有什么方法可以加快此Python代码的速度吗？

Question

I've written some Python code to do some image processing work, but it takes a huge amount of time to run. 我已经编写了一些Python代码来执行某些图像处理工作，但是运行需要大量时间。 I've spent the last few hours trying to optimize it, but I think I've reached the end of my abilities. 我花了最后几个小时尝试对其进行优化，但是我认为我已经达到了极限。

Looking at the outputs from the profiler, the function below is taking a large proportion of the overall time of my code. 从探查器的输出看，下面的函数在我的代码的总时间中占了很大的比例。 Is there any way that it can be speeded up? 有什么办法可以加快速度吗？

def make_ellipse(x, x0, y, y0, theta, a, b):
    c = np.cos(theta)
    s = np.sin(theta)
    a2 = a**2
    b2 = b**2
    xnew = x - x0
    ynew = y - y0
    ellipse = (xnew * c + ynew * s)**2/a2 + (xnew * s - ynew * c)**2/b2 <= 1

    return ellipse

To give the context, it is called with x and y as the output from np.meshgrid with a fairly large grid size, and all of the other parameters as simple integer values. 为了给出上下文，使用相当大的网格大小的np.meshgrid的输出调用x和y ，并将所有其他参数作为简单的整数值进行调用。

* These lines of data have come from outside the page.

/-- R109, R110: the shifts by one of Vx or Vy, by P_SHIFT_SRC; VF is the bit shifted out. -/
def Obligations.ShiftsSetBitShiftedOut : Prop :=
  ∀ (x y : RegIdx) (s : State) (v : Byte),
    (s.cfg.shiftSrc = .vx → v = s.getV x) → (s.cfg.shiftSrc = .vy → v = s.getV y) →
    decode (wordXYN 0x8 x y 0x6) = .ok (.shr x y) ∧ decode (wordXYN 0x8 x y 0xE) = .ok (.shl x y) ∧
    (∃ t, exec (.shr x y) s = .next t ∧ (x ≠ 0xF → (t.getV x).toNat = v.toNat / 2) ∧
      (t.getV 0xF).toNat = v.toNat % 2 ∧ PcPlus s t 2 ∧ Frame s t [.pc] [x, 0xF]) ∧
    (∃ t, exec (.shl x y) s = .next t ∧ (x ≠ 0xF → (t.getV x).toNat = v.toNat * 2 % 256) ∧
      (t.getV 0xF).toNat = v.toNat / 128 ∧ PcPlus s t 2 ∧ Frame s t [.pc] [x, 0xF])

/-- R111: RND draws exactly one byte, of which nothing is known, and stores it under the mask; kk = 0 gives 0 whatever
is drawn, and no other instruction draws.
The AND is the spec's own, [from general knowledge, not in source]; the byte is free, log entry 4. -/
def Obligations.RandomIsMaskedDraw : Prop :=
  (∀ (x : RegIdx) (kk : Byte) (s : State), decode (wordXKK 0xC x kk) = .ok (.rnd x kk) ∧
    ∃ t, exec (.rnd x kk) s = .next t ∧ t.getV x = Config.randomByte s.draws &&& kk ∧ (kk = 0 → t.getV x = 0) ∧
      t.draws = s.draws + 1 ∧ PcPlus s t 2 ∧ Frame s t [.pc, .draws] [x]) ∧
  (∀ (i : Instr) (s t : State), exec i s = .next t → (∀ x kk, i ≠ .rnd x kk) → t.draws = s.draws)

/-! ### Index register and memory (43_index_memory.md) -/

/-- R114: LD I. -/
def Obligations.LoadIndex : Prop :=
  ∀ (nnn : Addr12) (s : State), decode (wordNNN 0xA nnn) = .ok (.ldI nnn) ∧
    ∃ t, exec (.ldI nnn) s = .next t ∧ t.i.toNat = nnn.toNat ∧ PcPlus s t 2 ∧ Frame s t [.pc, .i] []

/-- R115: ADD I wraps at 16 bits; VF is written only under P_FX1E_VF = Overflow12, from the old VF, as whether the sum
exceeds 0x0FFF.
The 16-bit wrap and the threshold are the spec's own, D18, D5. -/
def Obligations.AddIndex : Prop :=
  ∀ (x : RegIdx) (s : State), decode (wordXKK 0xF x 0x1E) = .ok (.addIVx x) ∧
    ∃ t, exec (.addIVx x) s = .next t ∧ t.i.toNat = (s.i.toNat + (s.getV x).toNat) % 65536 ∧ PcPlus s t 2 ∧
      (s.cfg.fx1eVf = .unchanged → Frame s t [.pc, .i] []) ∧
      (s.cfg.fx1eVf = .overflow12 →
        t.getV 0xF = (if 0x0FFF < s.i.toNat + (s.getV x).toNat then 1 else 0) ∧ Frame s t [.pc, .i] [0xF])

/-- R116: LD F points I at the glyph of the digit, the low nibble of Vx or all of it by P_FONT_DIGIT.
The instruction is the spec's own, D10, D11. -/
def Obligations.LoadFontAddress : Prop :=
  ∀ (x : RegIdx) (s : State), decode (wordXKK 0xF x 0x29) = .ok (.ldFVx x) ∧
    (s.cfg.ok → ∃ t, exec (.ldFVx x) s = .next t ∧
      (s.cfg.fontDigit = .lowNibble → t.i.toNat = s.cfg.fontBase + 5 * ((s.getV x).toNat % 16)) ∧
      (s.cfg.fontDigit = .unmasked → t.i.toNat = s.cfg.fontBase + 5 * (s.getV x).toNat) ∧
      PcPlus s t 2 ∧ Frame s t [.pc, .i] [])

/-- R113, R117: LD B stores the three decimal digits of Vx, hundreds first, and nothing else; where I + 2 ≥ 4096 it
raises OutOfBounds and stores nothing.
The digit order is the spec's own, D40; that a raise stores nothing and changes the status alone is the spec's own too,
D16, log entry 15. -/
def Obligations.StoreBcd : Prop :=
  ∀ (x : RegIdx) (s : State), decode (wordXKK 0xF x 0x33) = .ok (.ldBVx x) ∧
    (s.dataAddr + 2 < 4096 → ∃ t, exec (.ldBVx x) s = .next t ∧
      (t.byteAt s.dataAddr).toNat = (s.getV x).toNat / 100 ∧
      (t.byteAt (s.dataAddr + 1)).toNat = (s.getV x).toNat / 10 % 10 ∧
      (t.byteAt (s.dataAddr + 2)).toNat = (s.getV x).toNat % 10 ∧
      SameBytesOutside s t s.dataAddr 3 ∧ PcPlus s t 2 ∧ Frame s t [.pc, .mem] []) ∧
    (4096 ≤ s.dataAddr + 2 →
      ∃ t, exec (.ldBVx x) s = .next t ∧ HaltedFrom s t .outOfBounds (some (wordXKK 0xF x 0x33)))

/-- R113, R118: LD [I] stores V0..Vx at I..I + x and nothing else, and advances I under P_LDST_I = Increment; where
I + x ≥ 4096 it raises OutOfBounds and stores nothing, not even below 4096.
That a raise stores nothing and changes the status alone is the spec's own, D16, log entry 15. -/
def Obligations.StoreRegisters : Prop :=
  ∀ (x : RegIdx) (s : State), decode (wordXKK 0xF x 0x55) = .ok (.ldMemVx x) ∧
    (s.dataAddr + x.toNat < 4096 → ∃ t, exec (.ldMemVx x) s = .next t ∧
      (∀ k : RegIdx, k ≤ x → t.byteAt (s.dataAddr + k.toNat) = s.getV k) ∧
      SameBytesOutside s t s.dataAddr (x.toNat + 1) ∧
      (s.cfg.ldstI = .unchanged → t.i = s.i) ∧
      (s.cfg.ldstI = .increment → t.i.toNat = (s.i.toNat + x.toNat + 1) % 65536) ∧
      PcPlus s t 2 ∧ Frame s t [.pc, .mem, .i] []) ∧
    (4096 ≤ s.dataAddr + x.toNat →
      ∃ t, exec (.ldMemVx x) s = .next t ∧ HaltedFrom s t .outOfBounds (some (wordXKK 0xF x 0x55)))

/-- R113, R119: LD Vx, [I] loads V0..Vx from I..I + x, advances I under P_LDST_I = Increment, and changes no memory;
where I + x ≥ 4096 it raises OutOfBounds and loads nothing.
That a raise loads nothing and changes the status alone is the spec's own, D16, log entry 15. -/
def Obligations.LoadRegisters : Prop :=
  ∀ (x : RegIdx) (s : State), decode (wordXKK 0xF x 0x65) = .ok (.ldVxMem x) ∧
    (s.dataAddr + x.toNat < 4096 → ∃ t, exec (.ldVxMem x) s = .next t ∧
      (∀ k : RegIdx, k ≤ x → t.getV k = s.byteAt (s.dataAddr + k.toNat)) ∧
      (∀ k : RegIdx, x < k → t.getV k = s.getV k) ∧
      (s.cfg.ldstI = .unchanged → t.i = s.i) ∧
      (s.cfg.ldstI = .increment → t.i.toNat = (s.i.toNat + x.toNat + 1) % 65536) ∧
      PcPlus s t 2 ∧ Frame s t [.pc, .i] (regsTo x)) ∧
    (4096 ≤ s.dataAddr + x.toNat →
      ∃ t, exec (.ldVxMem x) s = .next t ∧ HaltedFrom s t .outOfBounds (some (wordXKK 0xF x 0x65)))

/-! ### Display (44_display.md) -/

/-- R123: CLS turns every pixel off and changes nothing else. -/
def Obligations.ClearDisplay : Prop :=
  decode 0x00E0 = .ok .cls ∧ ∀ s : State, ∃ t, exec .cls s = .next t ∧ (∀ c, pixel t.disp c = false) ∧
    PcPlus s t 2 ∧ Frame s t [.pc, .disp] []

/-- R120, R121, R124: DRW toggles exactly the pixels that the sprite's 1 bits land on, both axes wrapped, and VF says
whether some pixel went from on to off; n = 0 draws nothing; where a sprite byte is past the end it raises OutOfBounds
and draws nothing.
The bit order and n = 0 are the spec's own, D14, D13, and so is that a raise changes the status alone, D16, log
entry 15. -/
def Obligations.DrawTogglesSpritePixels : Prop :=
  ∀ (x y : RegIdx) (n : Nibble) (s : State), decode (wordXYN 0xD x y n) = .ok (.drw x y n) ∧
    ((n = 0 ∨ s.dataAddr + n.toNat - 1 < 4096) → ∃ t, exec (.drw x y n) s = .next t ∧
      (∀ c, pixel t.disp c ≠ pixel s.disp c ↔ SpriteCovers s (s.getV x) (s.getV y) n.toNat c) ∧
      ((∃ c, pixel s.disp c = true ∧ pixel t.disp c = false) → t.getV 0xF = 1) ∧
      ((∀ c, pixel s.disp c = true → pixel t.disp c = true) → t.getV 0xF = 0) ∧
      PcPlus s t 2 ∧ Frame s t [.pc, .disp] [0xF]) ∧
    (0 < n.toNat → 4096 ≤ s.dataAddr + n.toNat - 1 →
      ∃ t, exec (.drw x y n) s = .next t ∧ HaltedFrom s t .outOfBounds (some (wordXYN 0xD x y n)))
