theorem load_of_accepted {s : State} {image : List Byte} (init : List Byte)
    (h : loadRefused s.cfg image.length = false) :
    s.load image init = s.install (withInitMem s.cfg init) image := if_neg (by simp [h])

/-- A load that is not refused ends inside memory. -/
theorem length_le_of_accepted {p : Params} {n : Nat} (h : loadRefused p n = false) : loadOffset + n ≤ memSize := by
  have hnot : ¬ loadRefused p n = true := by simp [h]
  rw [loadRefused_iff] at hnot
  unfold loadOffset memSize
  omega

theorem install_mem_wf {s : State} {image : List Byte} (init : List Byte) (hwf : Memory.wf s.cfg s.mem)
    (hlen : loadOffset + image.length ≤ memSize) :
    Memory.wf (withInitMem s.cfg init) (s.install (withInitMem s.cfg init) image).mem :=
  memWriteList_wf image (keepFont_wf init hwf) (.inr hlen)

theorem load_mem_wf {s : State} (image init : List Byte) (hwf : Memory.wf s.cfg s.mem) :
    Memory.wf (s.load image init).cfg (s.load image init).mem := by
  cases h : loadRefused s.cfg image.length with
  | true =>
    rw [load_of_refused init h]
    exact hwf
  | false =>
    rw [load_of_accepted init h]
    exact install_mem_wf init hwf (length_le_of_accepted h)

/-- Settles O19: each byte stored keeps the form, and a load lists font bytes and the image. -/
theorem memoryOperationsKeepCanonicalForm : Obligations.MemoryOperationsKeepCanonicalForm :=
  ⟨fun _ _ _ _ hwf h => writeBytes_wf h hwf, fun _ image init hwf => load_mem_wf image init hwf⟩

theorem inv_load {s : State} (image init : List Byte) (h : s.Inv) : (s.load image init).Inv := by
  obtain ⟨hok, hwf, -, -, hpc, -⟩ := id h
  have hmem := load_mem_wf image init hwf
  cases hload : loadRefused s.cfg image.length with
  | true =>
    rw [load_of_refused init hload]
    exact inv_of_same h rfl rfl rfl hpc (by simp [statusOk])
  | false =>
    rw [load_of_accepted init hload] at hmem ⊢
    exact ⟨hok, hmem, Nat.zero_le _, by simp, by simp [loadOffset, trunc16], rfl⟩

/-- A change of timers or keys keeps the invariant. -/
theorem inv_of_same_pc_status {s t : State} (h : s.Inv) (hcfg : t.cfg = s.cfg) (hmem : t.mem = s.mem)
    (hstack : t.stack = s.stack) (hpc : t.pc = s.pc) (hstatus : t.status = s.status) : t.Inv := by
  obtain ⟨-, -, -, -, hle, hok⟩ := id h
  exact inv_of_same h hcfg hmem hstack (by rwa [hpc]) (by rwa [statusOk_congr hstatus hpc])

theorem runEvent_keeps_inv (e : Event) {s : State} (h : s.Inv) : ∃ t, runEvent e s = .next t ∧ t.Inv := by
  cases e with
  | cycle =>
    obtain ⟨t, ht⟩ := step_answers_next s
    exact ⟨t, ht, inv_step h ht⟩
  | tick => exact ⟨_, rfl, inv_of_same_pc_status h rfl rfl rfl rfl rfl⟩
  | setKey k b => exact ⟨_, rfl, inv_of_same_pc_status h rfl rfl rfl rfl rfl⟩
  | load image init => exact ⟨_, rfl, inv_load image init h⟩
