-- ==== Sys2Proof/Certificates/Slice0/Obligations.lean ====
section
/-! DEFINITION. The statements for the provers, each from numbered rules or sections of spec/. Where a clause
rests on a decision of the spec (92_eei_decisions.md) or on a choice of the model (a log entry), the
docstring names it. -/

open Sys2Proof Sys2Proof.Machine Sys2Proof.Safety

/-- The words of 95_test_vectors.md T-DEC1 to T-DEC9, one word of each further family, and the illegal words
0x5001, 0x8008, 0xE09F and 0xF056 decode to the instruction, or the InvalidOpcode, the spec gives.
[95_test_vectors.md 2.1 (T-DEC1 to T-DEC21); 30_encoding.md section 2] -/
def Obligations.WrittenOutWordsDecode : Prop :=
  decode 0xD123#16 = .ok (.drw 1#4 2#4 3#4) ∧ decode 0x8AB4#16 = .ok (.addReg 10#4 11#4) ∧
  decode 0x00E0#16 = .ok .cls ∧ decode 0x00EE#16 = .ok .ret ∧
  decode 0x00E1#16 = .ok (.sys 0x0E1#12) ∧ decode 0x0000#16 = .ok (.sys 0#12) ∧
  decode 0x8AB6#16 = .ok (.shr 10#4 11#4) ∧ decode 0xF165#16 = .ok (.ldRegs 1#4) ∧
  decode 0x2210#16 = .ok (.call 0x210#12) ∧ decode 0xE29E#16 = .ok (.skp 2#4) ∧
  decode 0xF10A#16 = .ok (.ldVxK 1#4) ∧ decode 0xC10F#16 = .ok (.rnd 1#4 0x0F#8) ∧
  decode 0xFFFF#16 = .error (.invalidOpcode 0xFFFF#16) ∧ decode 0x5001#16 = .error (.invalidOpcode 0x5001#16) ∧
  decode 0x8008#16 = .error (.invalidOpcode 0x8008#16) ∧ decode 0xE09F#16 = .error (.invalidOpcode 0xE09F#16) ∧
  decode 0xF056#16 = .error (.invalidOpcode 0xF056#16)

/-- For every well-formed instruction, with every operand at every value its field admits, the decoder reads the
instruction back from the word and from the two bytes the encoder writes. [30_encoding.md section 2 (decoder
fields and formats); 30_encoding.md section 3 (dispatch and opcode map)] -/
def Obligations.EncodeThenDecodeGivesTheInstruction : Prop :=
  ∀ i : Instr, i.wellFormed = true →
    decode (encode i) = .ok i ∧ decodeBytes (encodeBytes i) = .ok (i, [])

/-- For every word the decoder accepts, the instruction it gives is well-formed and encodes to that very word,
so no two words have one meaning by a dropped bit. [30_encoding.md section 2 (decoder fields and formats);
30_encoding.md section 3 (dispatch and opcode map)] -/
def Obligations.DecodeThenEncodeGivesTheWord : Prop :=
  ∀ (w : Word) (i : Instr), decode w = .ok i → i.wellFormed = true ∧ encode i = w

/-- The opcode map has 35 rows, and of two different rows a word matches both only when the later one is the row
of 0NNN, the third, which the rows 00E0 and 00EE precede. [30_encoding.md section 3 (dispatch);
92_eei_decisions.md D29] -/
def Obligations.OnlySysOverlapsOtherRows : Prop :=
  opcodeTable.length = 35 ∧
  ∀ (a b : Nat) (r q : Row), opcodeTable[a]? = some r → opcodeTable[b]? = some q → a < b →
    (rowsOverlap r q = true ↔ b = 2)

Although that function seems to be taking a lot of the time, there are probably ways that the rest of the code can be speeded up too. 尽管该功能似乎要花费很多时间，但可能还有一些方法可以加快其余代码的速度。 I've put the rest of the code at this gist . 我把其余的代码放在了这个要点上。

Any ideas would be gratefully received. 任何想法将不胜感激。 I've tried using numba and autojit ing the main functions, but that doesn't help much. 我尝试过使用numba并自动autojit主要功能，但这并没有多大帮助。

Answer 1

Let's try to optimize make_ellipse in conjunction with its caller. 让我们尝试结合其调用方优化make_ellipse。

First, notice that a and b are the same over many calls. 首先，请注意，在多次调用中， a和b是相同的。 Since make_ellipse squares them each time, just have the caller do that instead. 由于make_ellipse每次都会对它们进行平方，因此只需让调用者执行该操作即可。

Second, notice that np.cos(np.arctan(theta)) is 1 / np.sqrt(1 + theta**2) which seems slightly faster on my system. 其次，请注意np.cos(np.arctan(theta))是1 / np.sqrt(1 + theta**2) ，在我的系统上看起来稍快一些。 A similar trick can be used to compute the sine, either from theta or from cos(theta) (or vice versa). 类似的技巧可用于计算正弦，无论是从theta还是从cos（theta）（或反之亦然）。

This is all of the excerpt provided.